Обе стороны произвели наугад еще несколько выстрелов, но никто не получил даже ранения, и он приказал солдатам искать укрытия и оттуда продолжать стрельбу, не ожидая команды.

«Хорошо, что никто из комендантской роты не догадался взобраться на галерею и вести огонь по нам сверху. Но и они бы оказались перед нами, как на ладони…» – думал он, мучительно соображая, как быть дальше. Вспомнил слова Федора Пермяка насчет пушки и понял, что без нее никак не обойтись. Но тогда в полку услышат начавшуюся пушечную стрельбу и наверняка пришлют поддержку.

«Нужно было все баркасы собрать и оставить возле острова», – запоздало подумал он, но сейчас уже поздно было что-то менять. Он подозвал находившихся поблизости от него Федора и Фоку и скомандовал:

– Пушку сюда, быстро! И зарядить не забудьте, фитиль возьмите. Давайте быстро, а то подмога поспеет, тогда все пропало…

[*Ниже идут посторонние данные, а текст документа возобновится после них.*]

-- ==== Sys2Proof/Machine/Queues.lean ====
section
/-! DEFINITION. Work queues and the front end (15 R299 to R305, R314, R440, R441), queue tokens (01 R36), placement (01 R30, R31,
R25, 14 R298), retirement and the completion of a sowing (01 R35, 15 R305), and what makes a tract a swap candidate (01 R33). -/

namespace Sys2Proof.Machine

/-! ## Accesses of the front end (15 R440) -/

/-- A queue's own access does not go through: where no port leads to another device it is held (23 R410); a fault leaves a record in its context's queue, and the
queue's work waits; a violation freezes the queue (21 Table 21.13). -/
def State.queueWait (s : State) (q acc code addr : Nat) : State :=
  match tget s.queues q with
  | none => s
  | some x =>
    if code = fcNoPort then s.modQueue q fun x => { x with held := true }
    else if code = fcFreeze then
      (({ s with steward := { s.steward with log := s.steward.log ++ [(0x22, addr)] } } : State).modQueue q fun x => { x with frozen := true }).event
        evFreeze q
    else
      let (h, s1) := s.fresh
      (s1.modQueue q fun x => { x with waitRec := some h }).report x.ctx (queueRec acc code addr h)

/-- A packet has ended: its completion record is stored, released at a scope, and it completes; where the store faults it waits for that (15 R314, R440). -/
def State.endAt (s : State) (q ctx scope status code detail : Nat) : State :=
  if !statusUsed status then s
  else
    let bytes := natLe 64 (scope * 2 ^ 14 + status * 2 ^ 448)
    let c : CopyCmd :=
      { newCopy none none (some q) ctx 0 bytes 0 [] with
        needEntry := false, stage := .moved, todo := some [], code := code, detail := detail }
    let (id, s1) := s.putCopy c
    (s1.modQueue q fun x => { x with open' := x.open' ++ [id] }).copyComplete id

/-- A packet other than a copy has ended: its record is released at system scope (15 R314). -/
def State.endPacket (s : State) (q ctx status code detail : Nat) : State := s.endAt q ctx 3 status code detail

/-- Address of a slot of a registered queue: the ring of the header, the size of the registration (15 R299, log 20). -/
def Queue.slotVa (x : Queue) (h n : Nat) : Nat := (bits h 191 128 + 64 * (n % 2 ^ x.log2)) % 2 ^ 64

/-- The bits of a queue's header. -/
def State.queueHeader (s : State) (x : Queue) : State × Except Nat Nat :=
  match s.anyRead 128 x.ctx x.va 64 accLoad with
  | (s, .error c) => (s, .error c)
  | (s, .ok l) => (s, .ok (leNat l))

/-- Slots of a packet kind (15 Table 15.2). -/
def kindSlots (kind : Nat) : Nat := if kind = 1 then 2 else 1

/-- Read slots; the first fault with its address. -/
def State.readSlots (s : State) (x : Queue) (h : Nat) : Nat → Nat → State × Except (Nat × Nat) (List Byte)
  | _, 0 => (s, .ok [])
  | n, k + 1 =>
    match s.anyRead 128 x.ctx (x.slotVa h n) 64 accLoad with
    | (s, .error c) => (s, .error (c, x.slotVa h n))
    | (s, .ok l) =>
      match s.readSlots x h (n + 1) k with
      | (s, .error f) => (s, .error f)
      | (s, .ok l') => (s, .ok (l ++ l'))

/-- Write 0 to bytes 0 to 7 of slots; the first fault with its address. -/
def State.clearSlots (s : State) (x : Queue) (h : Nat) : Nat → Nat → State × Except (Nat × Nat) Unit
  | _, 0 => (s, .ok ())
  | n, k + 1 =>
    match s.anyWrite 128 x.ctx none (x.slotVa h n) (List.replicate 8 0) accStore none with
    | (s, .error c) => (s, .error (c, x.slotVa h n))
    | (s, .ok _) => s.clearSlots x h (n + 1) k

/-- The STATUS address of a packet: bits [511:448] of its last slot (15 R302). -/
def Packet.status (p : Packet) : Nat := bits (leNat (p.bytes.drop (p.bytes.length - 64))) 511 448

/-- Change the packet a queue holds. -/
def State.setPacket (s : State) (q : Nat) (p : Option Packet) : State := s.modQueue q fun x => { x with packet := p }

/-- A copy packet is checked as it is taken (15 R301, R315), the record of a rejected one released at its SCOPE (R314); one whose entry cannot be read yet is checked when the engine has read it (R440). -/
def State.checkCopy (s : State) (q : Nat) (x : Queue) (p : Packet) : State :=
  let v := leNat p.bytes
  match s.copyEntry 128 x.ctx v with
  | (s1, .error _) => s1.setPacket q (some { p with stage := .taken })
  | (s1, .ok e) =>
    match firstFailed (copyChecks v true (if e.isEmpty then none else some (leNat e))) with
    | some (code, detail) => (s1.setPacket q none).endAt q x.ctx (ccScope v) p.status code detail
    | none => s1.setPacket q (some { p with stage := .taken, entry := some e })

Те быстро скрылись в темноте, а Мирович остался стоять за поленницей дров, соображая, есть ли еще какая-то возможность пробраться внутрь цитадели, минуя ворота. Выстрелы разбудили уже отошедших ко сну арестантов, и из их камер были слышны громкие крики, мольба о помощи, кто-то стучал в двери чем-то тяжелым – то ли столом, то ли скамьей или чем иным. Надзиратели метались по верхней галерее с дубинками в руках, кричали на них, пытаясь хоть как-то утихомирить. Но вот одна из дверей начала трещать, а потом с грохотом упала на пол, и оттуда показалась чья-то фигура, размахивая вырванной откуда-то доской. К нему тут же бросились два надзирателя, но он расшвырял их и принялся открывать соседнюю камеру.

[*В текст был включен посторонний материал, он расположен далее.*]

-- ==== Sys2Proof/Machine/Step.lean ====
section
/-! DEFINITION. One step of the machine: an instruction of a drill picked for this cycle, else the next input of the agenda, else the step
of the device that is due (logs 1 to 3). -/

namespace Sys2Proof.Machine

/-- One step. -/
def step (s : State) : Host.Outcome State Fault Refusal :=
  match s.issueQ with
  | (c, slot) :: t => State.issueDrill { s with issueQ := t } c slot
  | [] => match s.agenda with
    | i :: t =>
      if !i.isEvent then .fault .agendaNotAStep
      else if s.fallow && !inFallow i then .next { s with agenda := t }
      else exec i { s with agenda := t }
    | [] => s.runDue s.autoEvent

/-- The state with an instruction stored where step fetches its next one (log 19). -/
def State.withFetchWord (s : State) (nbits w : Nat) : State := s.placeWord (BitVec.ofNat 32 (w % 2 ^ nbits))

end Sys2Proof.Machine
end

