-- ==== Sys2Proof/Certificates/Slice0/Obligations.lean ====
section
/-! DEFINITION. The statements about this model, taken from the numbered rules of spec/. A docstring names the rule a statement
formalises, or the log entry of a choice of the model that it rests on. -/

open Sys2Proof Sys2Proof.Machine

/-! ## Registers and predicates -/

/-- Table 3.1 and R43: what each register name reads as a 32-bit source; a pair is its lower register and the next one (R45).
R43, R45: a destination changes its registers and nothing else; zero discards the value; ix takes it.
R49: p0 reads true and a write to it is discarded; a write to another predicate changes that one only. -/
def Obligations.RegistersReadAndWritten : Prop :=
  (∀ (t : Thread) (e : Env),
  (∀ n : Fin 96, t.rd32 e (.w n) = t.regs.getD (t.wb + n.val) 0) ∧
  (∀ n : Fin 12, t.rd32 e (.k n) = e.k.getD n.val 0) ∧
  t.rd32 e .ix = t.ix ∧ t.rd32 e .wix = t.regs.getD (t.wb + t.ix.toNat) 0 ∧
  t.rd32 e .tid = BitVec.ofNat 32 e.tid ∧ t.rd32 e .lane = BitVec.ofNat 32 (e.tid % 64) ∧ t.rd32 e .zero = 0 ∧
  t.rd32 e .clk = BitVec.ofNat 32 e.cycle ∧
  (∀ n : Fin 96, (t.rd64 e (.w n)).toNat = (t.regs.getD (t.wb + n.val) 0).toNat + 2 ^ 32 * (t.regs.getD (t.wb + n.val + 1) 0).toNat) ∧
  t.rd64 e .zero = 0) ∧
  (∀ (t : Thread),
  (∀ (n : Fin 96) (v : Word), t.wb + n.val < t.ra →
    t.wr32 (.w n) v = { t with regs := (t.wr32 (.w n) v).regs } ∧ (t.wr32 (.w n) v).ra = t.ra ∧
    ∀ x, (t.wr32 (.w n) v).regs.getD x 0 = if x = t.wb + n.val then v else t.regs.getD x 0) ∧
  (∀ v : Word, t.wb + t.ix.toNat < t.ra →
    t.wr32 .wix v = { t with regs := (t.wr32 .wix v).regs } ∧
    ∀ x, (t.wr32 .wix v).regs.getD x 0 = if x = t.wb + t.ix.toNat then v else t.regs.getD x 0) ∧
  (∀ v : Word, t.wr32 .ix v = { t with ix := v }) ∧ (∀ v : Word, t.wr32 .zero v = t) ∧
  (∀ (n : Fin 96) (v : DWord), t.wb + n.val + 2 ≤ t.ra →
    t.wr64 (.w n) v = { t with regs := (t.wr64 (.w n) v).regs } ∧
    ∀ x, (t.wr64 (.w n) v).regs.getD x 0 =
      if x = t.wb + n.val then BitVec.ofNat 32 v.toNat else if x = t.wb + n.val + 1 then BitVec.ofNat 32 (v.toNat / 2 ^ 32)
      else t.regs.getD x 0) ∧
  (∀ v : DWord, t.wr64 .zero v = t) ∧
  (∀ (n : Fin 96) (v : Quad), t.wb + n.val + 4 ≤ t.ra →
    t.wr128 (.w n) v = { t with regs := (t.wr128 (.w n) v).regs } ∧
    ∀ x, (t.wr128 (.w n) v).regs.getD x 0 =
      if t.wb + n.val ≤ x ∧ x < t.wb + n.val + 4 then BitVec.ofNat 32 (v.toNat / 2 ^ (32 * (x - (t.wb + n.val)))) else t.regs.getD x 0) ∧
  ∀ v : Quad, t.wr128 .zero v = t) ∧
  (∀ (t : Thread) (p : Fin 128) (b : Bool),
  t.pred 0 = true ∧ t.setPred 0 b = t ∧ t.setPred p.val b = { t with preds := (t.setPred p.val b).preds } ∧
  ∀ q : Fin 128, (t.setPred p.val b).pred q.val = if q = p ∧ p.val ≠ 0 then b else t.pred q.val)

/-! ## Encoding -/

/-- Decoding gives back every well-formed instruction that has an encoding, with every operand; a step of the device has none.
What the decoder accepts is well formed and is no step of the device. -/
def Obligations.DecodeEncodeAgree : Prop :=
  ((∀ i : Instr, i.isEvent = false → i.wf = true → ∃ w, encode i = some w ∧ decodeWord w = .ok i) ∧
  ∀ i : Instr, i.isEvent = true → encode i = none) ∧
  (∀ (w : Word) (i : Instr), decodeWord w = .ok i → i.wf = true ∧ i.isEvent = false)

«Правильно комендант говорил, что двери едва держатся. Так могут все разбежаться. Лови их потом…» – Василий все еще оставался офицером, призванным нести караульную службу. Он пока не пережил перелом, отделяющий надзирателя от взбунтовавшегося заключенного.

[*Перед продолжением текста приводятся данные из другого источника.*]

/-! ### State.setPc -/
@[simp] theorem State.setPc_mem (s : State) (r : Ref) (v : DWord) : (s.setPc r v).mem = s.mem := rfl
@[simp] theorem State.setPc_sown (s : State) (r : Ref) (v : DWord) : (s.setPc r v).sown = s.sown := rfl
@[simp] theorem State.setPc_unsownReads (s : State) (r : Ref) (v : DWord) : (s.setPc r v).unsownReads = s.unsownReads := rfl
@[simp] theorem State.setPc_lineKey (s : State) (r : Ref) (v : DWord) : (s.setPc r v).lineKey = s.lineKey := rfl
@[simp] theorem State.setPc_poison (s : State) (r : Ref) (v : DWord) : (s.setPc r v).poison = s.poison := rfl
@[simp] theorem State.setPc_keySlots (s : State) (r : Ref) (v : DWord) : (s.setPc r v).keySlots = s.keySlots := rfl
@[simp] theorem State.setPc_keyPairs (s : State) (r : Ref) (v : DWord) : (s.setPc r v).keyPairs = s.keyPairs := rfl
@[simp] theorem State.setPc_curv (s : State) (r : Ref) (v : DWord) : (s.setPc r v).curv = s.curv := rfl
@[simp] theorem State.setPc_l2 (s : State) (r : Ref) (v : DWord) : (s.setPc r v).l2 = s.l2 := rfl
@[simp] theorem State.setPc_llc (s : State) (r : Ref) (v : DWord) : (s.setPc r v).llc = s.llc := rfl
@[simp] theorem State.setPc_lineDir (s : State) (r : Ref) (v : DWord) : (s.setPc r v).lineDir = s.lineDir := rfl
@[simp] theorem State.setPc_regionDir (s : State) (r : Ref) (v : DWord) : (s.setPc r v).regionDir = s.regionDir := rfl
@[simp] theorem State.setPc_reservations (s : State) (r : Ref) (v : DWord) : (s.setPc r v).reservations = s.reservations := rfl
@[simp] theorem State.setPc_relTags (s : State) (r : Ref) (v : DWord) : (s.setPc r v).relTags = s.relTags := rfl
@[simp] theorem State.setPc_watches (s : State) (r : Ref) (v : DWord) : (s.setPc r v).watches = s.watches := rfl
@[simp] theorem State.setPc_cycle (s : State) (r : Ref) (v : DWord) : (s.setPc r v).cycle = s.cycle := rfl
@[simp] theorem State.setPc_time (s : State) (r : Ref) (v : DWord) : (s.setPc r v).time = s.time := rfl
@[simp] theorem State.setPc_cores (s : State) (r : Ref) (v : DWord) : (s.setPc r v).cores = s.cores := rfl
@[simp] theorem State.setPc_tracts (s : State) (r : Ref) (v : DWord) : (s.setPc r v).tracts = s.tracts := rfl
@[simp] theorem State.setPc_sowings (s : State) (r : Ref) (v : DWord) : (s.setPc r v).sowings = s.sowings := rfl
@[simp] theorem State.setPc_queues (s : State) (r : Ref) (v : DWord) : (s.setPc r v).queues = s.queues := rfl
@[simp] theorem State.setPc_ctxs (s : State) (r : Ref) (v : DWord) : (s.setPc r v).ctxs = s.ctxs := rfl
@[simp] theorem State.setPc_reqs (s : State) (r : Ref) (v : DWord) : (s.setPc r v).reqs = s.reqs := rfl
@[simp] theorem State.setPc_copies (s : State) (r : Ref) (v : DWord) : (s.setPc r v).copies = s.copies := rfl
@[simp] theorem State.setPc_qposts (s : State) (r : Ref) (v : DWord) : (s.setPc r v).qposts = s.qposts := rfl
@[simp] theorem State.setPc_arrivals (s : State) (r : Ref) (v : DWord) : (s.setPc r v).arrivals = s.arrivals := rfl
@[simp] theorem State.setPc_lands (s : State) (r : Ref) (v : DWord) : (s.setPc r v).lands = s.lands := rfl
@[simp] theorem State.setPc_fabric (s : State) (r : Ref) (v : DWord) : (s.setPc r v).fabric = s.fabric := rfl
@[simp] theorem State.setPc_hostFrozen (s : State) (r : Ref) (v : DWord) : (s.setPc r v).hostFrozen = s.hostFrozen := rfl
@[simp] theorem State.setPc_hostIrqs (s : State) (r : Ref) (v : DWord) : (s.setPc r v).hostIrqs = s.hostIrqs := rfl
@[simp] theorem State.setPc_hostReads (s : State) (r : Ref) (v : DWord) : (s.setPc r v).hostReads = s.hostReads := rfl
@[simp] theorem State.setPc_hostWrites (s : State) (r : Ref) (v : DWord) : (s.setPc r v).hostWrites = s.hostWrites := rfl
@[simp] theorem State.setPc_apertures (s : State) (r : Ref) (v : DWord) : (s.setPc r v).apertures = s.apertures := rfl
@[simp] theorem State.setPc_mbox (s : State) (r : Ref) (v : DWord) : (s.setPc r v).mbox = s.mbox := rfl
@[simp] theorem State.setPc_discard (s : State) (r : Ref) (v : DWord) : (s.setPc r v).discard = s.discard := rfl
@[simp] theorem State.setPc_steward (s : State) (r : Ref) (v : DWord) : (s.setPc r v).steward = s.steward := rfl
@[simp] theorem State.setPc_locked (s : State) (r : Ref) (v : DWord) : (s.setPc r v).locked = s.locked := rfl
@[simp] theorem State.setPc_flash (s : State) (r : Ref) (v : DWord) : (s.setPc r v).flash = s.flash := rfl
@[simp] theorem State.setPc_debug (s : State) (r : Ref) (v : DWord) : (s.setPc r v).debug = s.debug := rfl
@[simp] theorem State.setPc_tagNext (s : State) (r : Ref) (v : DWord) : (s.setPc r v).tagNext = s.tagNext := rfl
@[simp] theorem State.setPc_roomFor (s : State) (r : Ref) (v : DWord) : (s.setPc r v).roomFor = s.roomFor := rfl
@[simp] theorem State.setPc_tokUpds (s : State) (r : Ref) (v : DWord) : (s.setPc r v).tokUpds = s.tokUpds := rfl
@[simp] theorem State.setPc_cur (s : State) (r : Ref) (v : DWord) : (s.setPc r v).cur = s.cur := rfl
@[simp] theorem State.setPc_issueQ (s : State) (r : Ref) (v : DWord) : (s.setPc r v).issueQ = s.issueQ := rfl
@[simp] theorem State.setPc_agenda (s : State) (r : Ref) (v : DWord) : (s.setPc r v).agenda = s.agenda := rfl
@[simp] theorem State.setPc_freeCtr (s : State) (r : Ref) (v : DWord) : (s.setPc r v).freeCtr = s.freeCtr := rfl
@[simp] theorem State.setPc_nextId (s : State) (r : Ref) (v : DWord) : (s.setPc r v).nextId = s.nextId := rfl

/-! ### State.setCore -/
@[simp] theorem State.setCore_mem (s : State) (n : Nat) (k : Core) : (s.setCore n k).mem = s.mem := rfl
@[simp] theorem State.setCore_sown (s : State) (n : Nat) (k : Core) : (s.setCore n k).sown = s.sown := rfl
@[simp] theorem State.setCore_unsownReads (s : State) (n : Nat) (k : Core) : (s.setCore n k).unsownReads = s.unsownReads := rfl
@[simp] theorem State.setCore_lineKey (s : State) (n : Nat) (k : Core) : (s.setCore n k).lineKey = s.lineKey := rfl
@[simp] theorem State.setCore_poison (s : State) (n : Nat) (k : Core) : (s.setCore n k).poison = s.poison := rfl
@[simp] theorem State.setCore_keySlots (s : State) (n : Nat) (k : Core) : (s.setCore n k).keySlots = s.keySlots := rfl
@[simp] theorem State.setCore_keyPairs (s : State) (n : Nat) (k : Core) : (s.setCore n k).keyPairs = s.keyPairs := rfl
@[simp] theorem State.setCore_curv (s : State) (n : Nat) (k : Core) : (s.setCore n k).curv = s.curv := rfl
@[simp] theorem State.setCore_l2 (s : State) (n : Nat) (k : Core) : (s.setCore n k).l2 = s.l2 := rfl
@[simp] theorem State.setCore_llc (s : State) (n : Nat) (k : Core) : (s.setCore n k).llc = s.llc := rfl
@[simp] theorem State.setCore_lineDir (s : State) (n : Nat) (k : Core) : (s.setCore n k).lineDir = s.lineDir := rfl
@[simp] theorem State.setCore_regionDir (s : State) (n : Nat) (k : Core) : (s.setCore n k).regionDir = s.regionDir := rfl
@[simp] theorem State.setCore_reservations (s : State) (n : Nat) (k : Core) : (s.setCore n k).reservations = s.reservations := rfl
@[simp] theorem State.setCore_relTags (s : State) (n : Nat) (k : Core) : (s.setCore n k).relTags = s.relTags := rfl
@[simp] theorem State.setCore_watches (s : State) (n : Nat) (k : Core) : (s.setCore n k).watches = s.watches := rfl
@[simp] theorem State.setCore_cycle (s : State) (n : Nat) (k : Core) : (s.setCore n k).cycle = s.cycle := rfl
@[simp] theorem State.setCore_time (s : State) (n : Nat) (k : Core) : (s.setCore n k).time = s.time := rfl
theorem State.setCore_cores (s : State) (n : Nat) (k : Core) : (s.setCore n k).cores = tput s.cores n k := rfl
@[simp] theorem State.setCore_plots (s : State) (n : Nat) (k : Core) : (s.setCore n k).plots = s.plots := rfl
@[simp] theorem State.setCore_tracts (s : State) (n : Nat) (k : Core) : (s.setCore n k).tracts = s.tracts := rfl
@[simp] theorem State.setCore_sowings (s : State) (n : Nat) (k : Core) : (s.setCore n k).sowings = s.sowings := rfl
@[simp] theorem State.setCore_queues (s : State) (n : Nat) (k : Core) : (s.setCore n k).queues = s.queues := rfl
@[simp] theorem State.setCore_ctxs (s : State) (n : Nat) (k : Core) : (s.setCore n k).ctxs = s.ctxs := rfl
@[simp] theorem State.setCore_reqs (s : State) (n : Nat) (k : Core) : (s.setCore n k).reqs = s.reqs := rfl
@[simp] theorem State.setCore_copies (s : State) (n : Nat) (k : Core) : (s.setCore n k).copies = s.copies := rfl
@[simp] theorem State.setCore_qposts (s : State) (n : Nat) (k : Core) : (s.setCore n k).qposts = s.qposts := rfl
@[simp] theorem State.setCore_arrivals (s : State) (n : Nat) (k : Core) : (s.setCore n k).arrivals = s.arrivals := rfl
@[simp] theorem State.setCore_lands (s : State) (n : Nat) (k : Core) : (s.setCore n k).lands = s.lands := rfl
@[simp] theorem State.setCore_fabric (s : State) (n : Nat) (k : Core) : (s.setCore n k).fabric = s.fabric := rfl
@[simp] theorem State.setCore_hostFrozen (s : State) (n : Nat) (k : Core) : (s.setCore n k).hostFrozen = s.hostFrozen := rfl
@[simp] theorem State.setCore_hostIrqs (s : State) (n : Nat) (k : Core) : (s.setCore n k).hostIrqs = s.hostIrqs := rfl
@[simp] theorem State.setCore_hostReads (s : State) (n : Nat) (k : Core) : (s.setCore n k).hostReads = s.hostReads := rfl
@[simp] theorem State.setCore_hostWrites (s : State) (n : Nat) (k : Core) : (s.setCore n k).hostWrites = s.hostWrites := rfl
@[simp] theorem State.setCore_apertures (s : State) (n : Nat) (k : Core) : (s.setCore n k).apertures = s.apertures := rfl
@[simp] theorem State.setCore_mbox (s : State) (n : Nat) (k : Core) : (s.setCore n k).mbox = s.mbox := rfl
@[simp] theorem State.setCore_discard (s : State) (n : Nat) (k : Core) : (s.setCore n k).discard = s.discard := rfl
@[simp] theorem State.setCore_steward (s : State) (n : Nat) (k : Core) : (s.setCore n k).steward = s.steward := rfl
@[simp] theorem State.setCore_locked (s : State) (n : Nat) (k : Core) : (s.setCore n k).locked = s.locked := rfl
@[simp] theorem State.setCore_flash (s : State) (n : Nat) (k : Core) : (s.setCore n k).flash = s.flash := rfl
@[simp] theorem State.setCore_debug (s : State) (n : Nat) (k : Core) : (s.setCore n k).debug = s.debug := rfl
@[simp] theorem State.setCore_tagNext (s : State) (n : Nat) (k : Core) : (s.setCore n k).tagNext = s.tagNext := rfl
@[simp] theorem State.setCore_roomFor (s : State) (n : Nat) (k : Core) : (s.setCore n k).roomFor = s.roomFor := rfl
@[simp] theorem State.setCore_tokUpds (s : State) (n : Nat) (k : Core) : (s.setCore n k).tokUpds = s.tokUpds := rfl
@[simp] theorem State.setCore_cur (s : State) (n : Nat) (k : Core) : (s.setCore n k).cur = s.cur := rfl
@[simp] theorem State.setCore_issueQ (s : State) (n : Nat) (k : Core) : (s.setCore n k).issueQ = s.issueQ := rfl
@[simp] theorem State.setCore_agenda (s : State) (n : Nat) (k : Core) : (s.setCore n k).agenda = s.agenda := rfl
@[simp] theorem State.setCore_freeCtr (s : State) (n : Nat) (k : Core) : (s.setCore n k).freeCtr = s.freeCtr := rfl
@[simp] theorem State.setCore_nextId (s : State) (n : Nat) (k : Core) : (s.setCore n k).nextId = s.nextId := rfl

Пока не вернулись обратно Фока и Федор, он продолжал наблюдать, что происходило на галерее. Более всего Василия интересовала камера, где содержался тайный арестант. Он переживал, что под шумок Иоанна Антоновича могут вывести, усадить в лодку и переправить на другой берег, где он окажется недоступен для освободителей. Тут он увидел, что из его камеры вышел офицер со шпагой в руках и направился по галерее к выломавшему дверь узнику, который теперь крушил соседнюю с ним дверь. Офицер что-то крикнул разбушевавшемуся арестанту, видимо, призывая его вернуться обратно в камеру. Но тот даже не повернул голову в его сторону, продолжая свое разрушительное дело. Тогда офицер сделал выпад и вогнал в него острие своей шпаги… Что было дальше, Мирович рассмотреть не успел, потому что появились Федор Пермяк с Фокой, волочившие за собой небольшую пушечку, установленную на лафет, с колесами, производящими изрядный грохот на замощенном плитками дворе.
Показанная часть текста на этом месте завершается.